If I start with the 57th domino that’s as tall as from the earth to the moon, and I am going to use all my energy. I’m going to run into that domino to knock it over because I’m so tired of being hurt. I’m going to be hurt worse. I’ll probably break a shoulder, right? I can’t start with the 57th. Domino are the 31st or the 23rd are the 18th. You know what I start with? The two inch domino. That’s what I can start with. And there’s a synergy that happens when I do the next right thing. No matter how small it is. Because as I keep doing the next right thing, one day at a time, that energy starts to geometrically progress. And it’s amazing what I can do because it starts to gain momentum, that I got to start with a two inch domino every day. What’s the one thing you need to do today? Make it a two-inch domino. You can knock that over. And knocking that one over, leads to knocking the next one over.

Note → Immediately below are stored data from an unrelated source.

/-- The moves in order. -/
def ZTrans.moves (p : ZPlan) : List ZMove → ZTrans → Option ZTrans
  | [], t => some t
  | m :: r, t => match t.move p m r with
    | some t => ZTrans.moves p r t
    | none => none

/-! Schedule (R501). -/

/-- The latencies of R95 of the operations that zxt emits. -/
def zLatency : Instr → Nat
  | .mul _ | .mulh _ => 3
  | .div _ | .rem _ => 20
  | .ldd _ => 4
  | .vmul _ | .vmulh _ | .vmadd _ | .vfadd _ | .vfsub _ | .vfmul _ | .vfma _ | .vfmin _ | .vfmax _ | .vcvt _ => 4
  | .vexp2 _ | .vlog2 _ | .vrcp _ | .vrsq _ => 10
  | .vred _ => 8
  | .vperm _ | .vordk _ | .vcnt _ => 3
  | .vld _ | .accpop _ => 6
  | .vst _ | .vadd _ | .vsub _ | .vmin _ | .vmax _ | .vabs _ | .vneg _ | .vand _ | .vor _ | .vxor _
  | .vshl _ | .vshr _ | .vsha _ | .vcmp _ | .vfcmp _ | .vbcast _ => 2
  | _ => 1

/-- A placed operation. -/
structure ZPlaced where
  cycle : Nat
  slot  : Nat
  item  : ZItem
  deriving DecidableEq, Repr

/-- Two operands share a register. -/
def zShare (x y : Operand) : Bool := x.cls == y.cls && x.cls != .queue && rangesMeet x.num x.cnt y.num y.cnt

/-- The rows behind each port that an access needs; any port, when the address is the module's own. -/
def ZAccess.rows (x : ZAccess) : List (Nat × Nat) :=
  let n := (x.bytes + 255) / 256
  match x.addr with
  | none => (List.range 20).map fun q => (q, n)
  | some a =>
    accessRows {
      write := x.write
      pieces := (List.range n).map fun (i : Nat) => ((a : Int) + 256 * (i : Int), min x.bytes 256) }

/-- The two accesses, at their cycles, use one port twice (R197, R501). -/
def zPortsMeet (x : ZAccess) (i : Nat) (y : ZAccess) (j : Nat) : Bool :=
  x.write == y.write && x.rows.any fun a => y.rows.any fun b => a.1 == b.1 && rangesMeet i a.2 j b.2

/-- A load reads bytes that an earlier store writes.  DEDUCED (log 79): the module's own accesses may meet each
other, and do not meet the spill area. -/
def zReadsFrom (load store : ZAccess) : Bool :=
  !load.write && store.write && match load.addr, store.addr with
    | some a, some b => rangesMeet a load.bytes b store.bytes
    | none, none => true
    | _, _ => false

/-- The first cycle that one placed operation leaves to a later one (R501). -/
def ZPlaced.bound (q : ZPlaced) (x : ZItem) : Nat :=
  let mine := x.op.operands
  let his := q.item.op.operands
  let L := zLatency q.item.op
  let hits (w v : Bool) : Bool := mine.any fun m => m.write == w && his.any fun h => h.write == v && zShare m h
  let read := if hits false true then q.cycle + L else 0
  let anti := if hits true false then q.cycle else 0
  let write := if hits true true then q.cycle + L + 1 - zLatency x.op else 0
  let mem := match x.acc, q.item.acc with
    | some a, some b => if zReadsFrom a b then q.cycle + L else q.cycle
    | _, _ => 0
  max (max read anti) (max write mem)

/-- The slot that an operation finds free in a cycle, V0 before V1 (R501). -/
def zSlot (placed : List ZPlaced) (i : Instr) (t : Nat) : Option Nat :=
  let free (k : Nat) : Bool := !(placed.any fun q => q.cycle == t && q.slot == k)
  (if i.slotClass = some .s then [0] else [1, 2]).find? free

/-- Places one operation at the earliest cycle (R501).  DESIGN CHOICE (log 79): two operations of one cycle do not
write one register, since R104 refuses such a bundle. -/
def zPlace (start : Nat) (placed : List ZPlaced) (x : ZItem) : List ZPlaced :=
  let chain := if x.chain then (placed.getLast?.map (·.cycle)).getD 0 else 0
  let lo := placed.foldl (fun m q => max m (q.bound x)) (max start chain)
  let portsFree (t : Nat) : Bool := match x.acc with
    | none => true
    | some a => !(placed.any fun q => match q.item.acc with
      | some b => zPortsMeet a t b q.cycle
      | none => false)
  let apart (t : Nat) : Bool := !(placed.any fun q => q.cycle == t && x.op.operands.any fun m =>
    m.write && q.item.op.operands.any fun h => h.write && zShare m h)
  let fits (t : Nat) : Bool := (zSlot placed x.op t).isSome && portsFree t && apart t
  match (List.range (3 * placed.length + 1)).find? fun d => fits (lo + d) with
  | some d => placed ++ [{ cycle := lo + d, slot := (zSlot placed x.op (lo + d)).getD 0, item := x }]
  | none => placed

/-- A native bundle of the output: every one has HUSH (R500). -/
structure ZBundle where
  cycle : Nat
  stall : Nat
  ops   : List (Nat × Instr)
  deriving DecidableEq, Repr

/-- Empty bundles for `gap` cycles from `t` on, each of at most 16 cycles. -/
def zGap : Nat → Nat → Nat → List ZBundle
  | 0, _, _ => []
  | n + 1, t, gap =>
    if gap = 0 then []
    else { cycle := t, stall := min 15 (gap - 1), ops := [] } :: zGap n (t + min 16 gap) (gap - min 16 gap)

/-- The bundles of the placed operations; a gap becomes a STALL count, what is beyond 15 empty bundles (R501). -/
def zBundles (placed : List ZPlaced) : List Nat → List ZBundle
  | [] => []
  | t :: r =>
    let ops := (List.range 6).filterMap fun k =>
      (placed.find? fun q => q.cycle == t && q.slot == k).map fun q => (k, q.item.op)
    let gap := match r with
      | u :: _ => u - t - 1
      | [] => 0
    { cycle := t, stall := min 15 gap, ops := ops } ::
      (zGap gap (t + 1 + min 15 gap) (gap - min 15 gap) ++ zBundles placed r)

/-- zxt's translation of a module under settings (R497 to R501). -/
def ZModule.translate (m : ZModule) (x : ZSettings) : Except ZReject (List ZBundle) :=
  match x.ok, m.bind x with
  | true, some b =>
    let entry : ZTrans := { loc := b.args.map fun e => (e.1, ZLoc.reg e.2) }
    let go (nv : Nat) : Option ZTrans := ZTrans.moves { m := m, b := b, spill := x.spill, nv := nv } m.moves entry
    match (go 0).bind fun t => go t.vspill with
    | none => .error .settings
    | some t =>
      if x.spillLen < 512 * t.vspill + 8 * t.sspill then .error .settings
      else
        let items := { op := zAddi b.base x.spill } :: t.items
        let placed := items.foldl (zPlace x.start) []
        let stop := placed.foldl (fun m q => max m (q.cycle + 1)) 0
        let cycles := (List.range stop).filter fun t => placed.any fun q => q.cycle == t
        .ok (zBundles placed cycles)
  | _, _ => .error .settings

That’s bigger than the previous. Do you get the principle? It’s powerful.

It’s incredible. So that’s GPS, when a loved one that you have devoted yourself to has taken your heart out, and has crushed you emotionally and has left you. Do the next right thing. And maybe the next right thing, is one of Marriage Helper’s tremendous resources. One of those is the “Save My Marriage” course. That would really help you through this and put more details to what I’m talking about in this video. So, if the dearest on earth has left you… Do the next right thing. Knock over that two inch domino. Give yourself permission to grieve. Work on your PIES. And knock over that two-inch domino with singular focus. This is Dave Matthews from MH international.